→ **Exercise prompt**
Please repeat, unchanged, the lines at the top of the listing below, ending with the one that has "def State.holdFrame (s".

→ **Data supplied**

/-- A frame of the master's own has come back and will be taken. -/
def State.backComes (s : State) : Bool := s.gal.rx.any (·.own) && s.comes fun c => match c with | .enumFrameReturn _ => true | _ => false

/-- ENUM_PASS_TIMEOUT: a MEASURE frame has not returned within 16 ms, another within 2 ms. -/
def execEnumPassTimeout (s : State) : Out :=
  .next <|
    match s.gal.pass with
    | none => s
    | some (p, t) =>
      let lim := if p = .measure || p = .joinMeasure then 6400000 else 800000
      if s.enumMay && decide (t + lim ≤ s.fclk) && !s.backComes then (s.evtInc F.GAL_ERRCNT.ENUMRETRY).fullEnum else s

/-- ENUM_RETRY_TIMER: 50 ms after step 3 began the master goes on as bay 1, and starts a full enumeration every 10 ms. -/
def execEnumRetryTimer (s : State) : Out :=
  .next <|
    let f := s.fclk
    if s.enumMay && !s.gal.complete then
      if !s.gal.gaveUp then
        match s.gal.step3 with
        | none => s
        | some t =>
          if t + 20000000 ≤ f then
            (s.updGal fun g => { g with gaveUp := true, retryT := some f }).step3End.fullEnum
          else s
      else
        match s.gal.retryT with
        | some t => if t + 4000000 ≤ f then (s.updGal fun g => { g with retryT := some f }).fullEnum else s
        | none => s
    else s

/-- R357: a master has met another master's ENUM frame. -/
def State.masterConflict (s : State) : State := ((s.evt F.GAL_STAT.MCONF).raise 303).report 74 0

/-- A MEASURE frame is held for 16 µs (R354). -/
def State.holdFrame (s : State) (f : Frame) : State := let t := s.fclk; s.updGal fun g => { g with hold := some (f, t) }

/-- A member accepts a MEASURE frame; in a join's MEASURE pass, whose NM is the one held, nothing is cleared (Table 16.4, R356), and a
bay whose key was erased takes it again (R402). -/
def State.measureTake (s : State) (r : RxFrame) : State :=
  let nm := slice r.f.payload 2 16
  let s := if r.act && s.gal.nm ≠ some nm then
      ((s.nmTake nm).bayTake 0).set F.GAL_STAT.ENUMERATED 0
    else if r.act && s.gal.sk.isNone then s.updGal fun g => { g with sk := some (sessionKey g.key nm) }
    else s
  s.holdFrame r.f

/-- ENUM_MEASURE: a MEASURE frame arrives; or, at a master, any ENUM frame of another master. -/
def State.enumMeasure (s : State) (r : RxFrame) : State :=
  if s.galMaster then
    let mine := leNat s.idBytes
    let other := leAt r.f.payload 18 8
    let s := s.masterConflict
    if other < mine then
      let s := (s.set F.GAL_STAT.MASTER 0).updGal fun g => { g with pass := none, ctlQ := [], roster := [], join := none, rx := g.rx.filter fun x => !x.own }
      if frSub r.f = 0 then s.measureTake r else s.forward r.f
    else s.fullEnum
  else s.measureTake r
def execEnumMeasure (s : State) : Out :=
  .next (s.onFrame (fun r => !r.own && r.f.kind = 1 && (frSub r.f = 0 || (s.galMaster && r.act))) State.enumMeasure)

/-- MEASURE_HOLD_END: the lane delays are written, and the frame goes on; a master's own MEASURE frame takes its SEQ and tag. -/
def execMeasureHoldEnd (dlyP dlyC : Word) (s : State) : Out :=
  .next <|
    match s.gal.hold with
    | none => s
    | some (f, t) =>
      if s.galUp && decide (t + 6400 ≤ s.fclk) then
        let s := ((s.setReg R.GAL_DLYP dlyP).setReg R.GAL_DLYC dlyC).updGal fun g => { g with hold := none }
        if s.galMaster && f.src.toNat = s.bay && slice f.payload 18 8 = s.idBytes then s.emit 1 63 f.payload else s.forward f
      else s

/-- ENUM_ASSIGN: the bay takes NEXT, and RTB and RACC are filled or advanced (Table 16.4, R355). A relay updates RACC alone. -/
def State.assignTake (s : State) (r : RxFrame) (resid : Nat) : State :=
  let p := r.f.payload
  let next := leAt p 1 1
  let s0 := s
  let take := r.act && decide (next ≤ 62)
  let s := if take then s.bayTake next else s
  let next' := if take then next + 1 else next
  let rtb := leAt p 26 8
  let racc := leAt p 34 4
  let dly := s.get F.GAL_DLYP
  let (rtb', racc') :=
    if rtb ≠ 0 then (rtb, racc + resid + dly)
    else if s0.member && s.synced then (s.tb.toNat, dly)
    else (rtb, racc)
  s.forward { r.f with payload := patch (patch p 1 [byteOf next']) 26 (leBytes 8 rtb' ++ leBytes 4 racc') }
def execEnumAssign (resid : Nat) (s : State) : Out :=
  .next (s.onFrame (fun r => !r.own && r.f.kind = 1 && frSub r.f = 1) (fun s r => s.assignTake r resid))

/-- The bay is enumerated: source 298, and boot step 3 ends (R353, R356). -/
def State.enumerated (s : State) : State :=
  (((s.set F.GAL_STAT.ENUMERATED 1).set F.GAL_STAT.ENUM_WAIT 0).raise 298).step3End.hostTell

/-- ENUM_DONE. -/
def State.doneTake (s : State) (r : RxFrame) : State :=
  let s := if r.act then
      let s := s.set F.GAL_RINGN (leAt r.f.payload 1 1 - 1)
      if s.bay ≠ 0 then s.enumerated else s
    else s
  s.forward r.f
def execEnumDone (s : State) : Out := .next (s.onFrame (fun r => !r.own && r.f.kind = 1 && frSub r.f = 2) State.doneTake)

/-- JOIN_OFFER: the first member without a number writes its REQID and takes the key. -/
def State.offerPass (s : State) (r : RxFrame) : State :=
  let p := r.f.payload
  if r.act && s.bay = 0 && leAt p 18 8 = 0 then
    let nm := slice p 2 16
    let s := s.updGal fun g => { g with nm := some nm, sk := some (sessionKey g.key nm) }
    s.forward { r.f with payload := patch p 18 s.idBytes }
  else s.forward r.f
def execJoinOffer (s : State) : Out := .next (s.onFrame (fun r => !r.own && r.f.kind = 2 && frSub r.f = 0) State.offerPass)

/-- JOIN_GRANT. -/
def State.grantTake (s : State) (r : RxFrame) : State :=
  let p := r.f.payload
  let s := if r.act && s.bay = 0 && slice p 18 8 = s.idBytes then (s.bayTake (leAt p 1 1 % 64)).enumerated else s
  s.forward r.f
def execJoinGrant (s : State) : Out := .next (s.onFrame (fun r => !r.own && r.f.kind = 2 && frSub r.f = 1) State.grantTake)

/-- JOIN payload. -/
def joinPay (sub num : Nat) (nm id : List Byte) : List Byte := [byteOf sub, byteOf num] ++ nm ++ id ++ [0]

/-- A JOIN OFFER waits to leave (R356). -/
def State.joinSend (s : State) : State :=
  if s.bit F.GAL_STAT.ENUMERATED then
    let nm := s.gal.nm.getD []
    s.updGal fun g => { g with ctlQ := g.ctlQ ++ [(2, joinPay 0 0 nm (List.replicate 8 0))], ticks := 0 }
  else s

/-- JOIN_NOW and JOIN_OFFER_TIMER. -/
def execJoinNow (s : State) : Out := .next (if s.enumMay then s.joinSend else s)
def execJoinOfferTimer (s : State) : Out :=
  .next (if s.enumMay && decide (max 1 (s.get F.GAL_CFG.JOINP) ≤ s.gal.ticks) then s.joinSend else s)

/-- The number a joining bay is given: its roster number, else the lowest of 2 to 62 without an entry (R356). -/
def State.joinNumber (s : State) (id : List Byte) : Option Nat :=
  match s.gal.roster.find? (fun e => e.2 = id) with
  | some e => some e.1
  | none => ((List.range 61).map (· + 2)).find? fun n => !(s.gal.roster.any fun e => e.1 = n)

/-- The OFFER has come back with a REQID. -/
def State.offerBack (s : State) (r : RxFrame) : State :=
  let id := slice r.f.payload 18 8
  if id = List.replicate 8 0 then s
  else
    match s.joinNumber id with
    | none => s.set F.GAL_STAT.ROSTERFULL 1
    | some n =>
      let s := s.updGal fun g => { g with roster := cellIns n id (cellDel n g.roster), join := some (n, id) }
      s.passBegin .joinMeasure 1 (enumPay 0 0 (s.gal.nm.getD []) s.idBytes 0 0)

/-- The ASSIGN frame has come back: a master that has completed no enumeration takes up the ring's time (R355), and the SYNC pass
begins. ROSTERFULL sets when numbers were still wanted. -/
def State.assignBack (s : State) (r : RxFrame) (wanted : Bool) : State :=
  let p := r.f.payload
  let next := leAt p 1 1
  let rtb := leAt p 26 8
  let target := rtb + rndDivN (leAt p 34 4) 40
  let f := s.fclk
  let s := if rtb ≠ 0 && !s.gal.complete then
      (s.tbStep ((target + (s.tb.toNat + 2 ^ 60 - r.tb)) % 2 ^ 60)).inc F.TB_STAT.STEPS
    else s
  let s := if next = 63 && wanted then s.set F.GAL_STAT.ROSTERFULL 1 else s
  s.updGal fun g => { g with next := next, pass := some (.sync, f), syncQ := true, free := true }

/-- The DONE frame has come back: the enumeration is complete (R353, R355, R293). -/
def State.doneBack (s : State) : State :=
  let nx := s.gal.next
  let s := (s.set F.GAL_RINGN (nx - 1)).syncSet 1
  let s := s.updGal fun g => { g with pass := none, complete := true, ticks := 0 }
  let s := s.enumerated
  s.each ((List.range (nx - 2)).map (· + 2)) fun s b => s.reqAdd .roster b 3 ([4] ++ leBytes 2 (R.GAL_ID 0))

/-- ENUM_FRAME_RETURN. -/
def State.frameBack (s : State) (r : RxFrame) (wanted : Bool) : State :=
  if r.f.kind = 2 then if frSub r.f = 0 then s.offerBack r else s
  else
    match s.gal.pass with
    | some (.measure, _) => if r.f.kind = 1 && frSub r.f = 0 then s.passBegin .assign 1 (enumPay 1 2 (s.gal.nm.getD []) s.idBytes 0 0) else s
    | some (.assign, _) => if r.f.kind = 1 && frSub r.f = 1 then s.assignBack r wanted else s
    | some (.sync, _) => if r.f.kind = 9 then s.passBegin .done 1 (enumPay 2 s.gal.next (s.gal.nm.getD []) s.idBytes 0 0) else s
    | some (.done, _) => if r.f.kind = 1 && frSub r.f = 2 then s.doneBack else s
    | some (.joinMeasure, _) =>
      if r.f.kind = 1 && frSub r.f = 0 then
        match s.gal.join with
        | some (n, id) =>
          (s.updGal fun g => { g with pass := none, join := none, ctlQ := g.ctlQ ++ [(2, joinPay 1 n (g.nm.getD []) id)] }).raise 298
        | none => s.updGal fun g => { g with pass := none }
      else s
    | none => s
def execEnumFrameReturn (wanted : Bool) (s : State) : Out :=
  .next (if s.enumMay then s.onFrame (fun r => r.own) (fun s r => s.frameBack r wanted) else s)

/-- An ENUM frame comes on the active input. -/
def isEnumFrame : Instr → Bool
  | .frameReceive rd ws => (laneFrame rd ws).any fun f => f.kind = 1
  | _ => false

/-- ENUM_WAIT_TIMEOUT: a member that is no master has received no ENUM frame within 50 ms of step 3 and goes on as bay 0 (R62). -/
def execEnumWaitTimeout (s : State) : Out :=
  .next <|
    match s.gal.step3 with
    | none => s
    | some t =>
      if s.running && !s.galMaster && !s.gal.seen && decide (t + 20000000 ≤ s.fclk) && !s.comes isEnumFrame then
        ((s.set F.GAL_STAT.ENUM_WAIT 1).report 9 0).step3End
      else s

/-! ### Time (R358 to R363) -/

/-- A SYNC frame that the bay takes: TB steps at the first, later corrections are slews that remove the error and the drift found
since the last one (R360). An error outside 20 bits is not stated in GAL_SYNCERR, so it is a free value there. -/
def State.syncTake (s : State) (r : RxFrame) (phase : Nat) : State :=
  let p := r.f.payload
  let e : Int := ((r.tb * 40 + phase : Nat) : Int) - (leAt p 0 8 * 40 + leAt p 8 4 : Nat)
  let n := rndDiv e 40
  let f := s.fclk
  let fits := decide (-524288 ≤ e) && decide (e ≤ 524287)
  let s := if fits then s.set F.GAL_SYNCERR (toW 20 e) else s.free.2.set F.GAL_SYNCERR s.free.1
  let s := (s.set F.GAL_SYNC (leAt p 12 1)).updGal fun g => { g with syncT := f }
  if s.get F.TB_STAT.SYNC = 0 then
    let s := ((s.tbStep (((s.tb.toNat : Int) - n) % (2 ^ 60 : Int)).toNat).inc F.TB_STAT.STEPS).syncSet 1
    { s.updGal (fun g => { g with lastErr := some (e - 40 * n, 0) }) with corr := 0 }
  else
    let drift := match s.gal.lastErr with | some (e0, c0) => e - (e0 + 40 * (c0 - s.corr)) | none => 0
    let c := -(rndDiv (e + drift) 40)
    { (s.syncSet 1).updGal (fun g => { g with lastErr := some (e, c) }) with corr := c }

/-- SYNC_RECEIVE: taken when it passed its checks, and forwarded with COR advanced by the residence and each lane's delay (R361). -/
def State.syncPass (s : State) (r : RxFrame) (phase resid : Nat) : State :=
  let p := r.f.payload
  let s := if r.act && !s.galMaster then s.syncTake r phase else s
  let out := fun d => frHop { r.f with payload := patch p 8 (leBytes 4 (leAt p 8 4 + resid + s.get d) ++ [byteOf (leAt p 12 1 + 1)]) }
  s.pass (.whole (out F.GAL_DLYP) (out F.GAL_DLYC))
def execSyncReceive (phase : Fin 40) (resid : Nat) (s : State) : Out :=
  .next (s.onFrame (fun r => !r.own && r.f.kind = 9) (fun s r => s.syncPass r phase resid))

→ **Result for this task**
/-- A frame of the master's own has come back and will be taken. -/
def State.backComes (s : State) : Bool := s.gal.rx.any (·.own) && s.comes fun c => match c with | .enumFrameReturn _ => true | _ => false

/-- ENUM_PASS_TIMEOUT: a MEASURE frame has not returned within 16 ms, another within 2 ms. -/
def execEnumPassTimeout (s : State) : Out :=
  .next <|
    match s.gal.pass with
    | none => s
    | some (p, t) =>
      let lim := if p = .measure || p = .joinMeasure then 6400000 else 800000
      if s.enumMay && decide (t + lim ≤ s.fclk) && !s.backComes then (s.evtInc F.GAL_ERRCNT.ENUMRETRY).fullEnum else s

/-- ENUM_RETRY_TIMER: 50 ms after step 3 began the master goes on as bay 1, and starts a full enumeration every 10 ms. -/
def execEnumRetryTimer (s : State) : Out :=
  .next <|
    let f := s.fclk
    if s.enumMay && !s.gal.complete then
      if !s.gal.gaveUp then
        match s.gal.step3 with
        | none => s
        | some t =>
          if t + 20000000 ≤ f then
            (s.updGal fun g => { g with gaveUp := true, retryT := some f }).step3End.fullEnum
          else s
      else
        match s.gal.retryT with
        | some t => if t + 4000000 ≤ f then (s.updGal fun g => { g with retryT := some f }).fullEnum else s
        | none => s
    else s

/-- R357: a master has met another master's ENUM frame. -/
def State.masterConflict (s : State) : State := ((s.evt F.GAL_STAT.MCONF).raise 303).report 74 0

/-- A MEASURE frame is held for 16 µs (R354). -/
def State.holdFrame (s : State) (f : Frame) : State := let t := s.fclk; s.updGal fun g => { g with hold := some (f, t) }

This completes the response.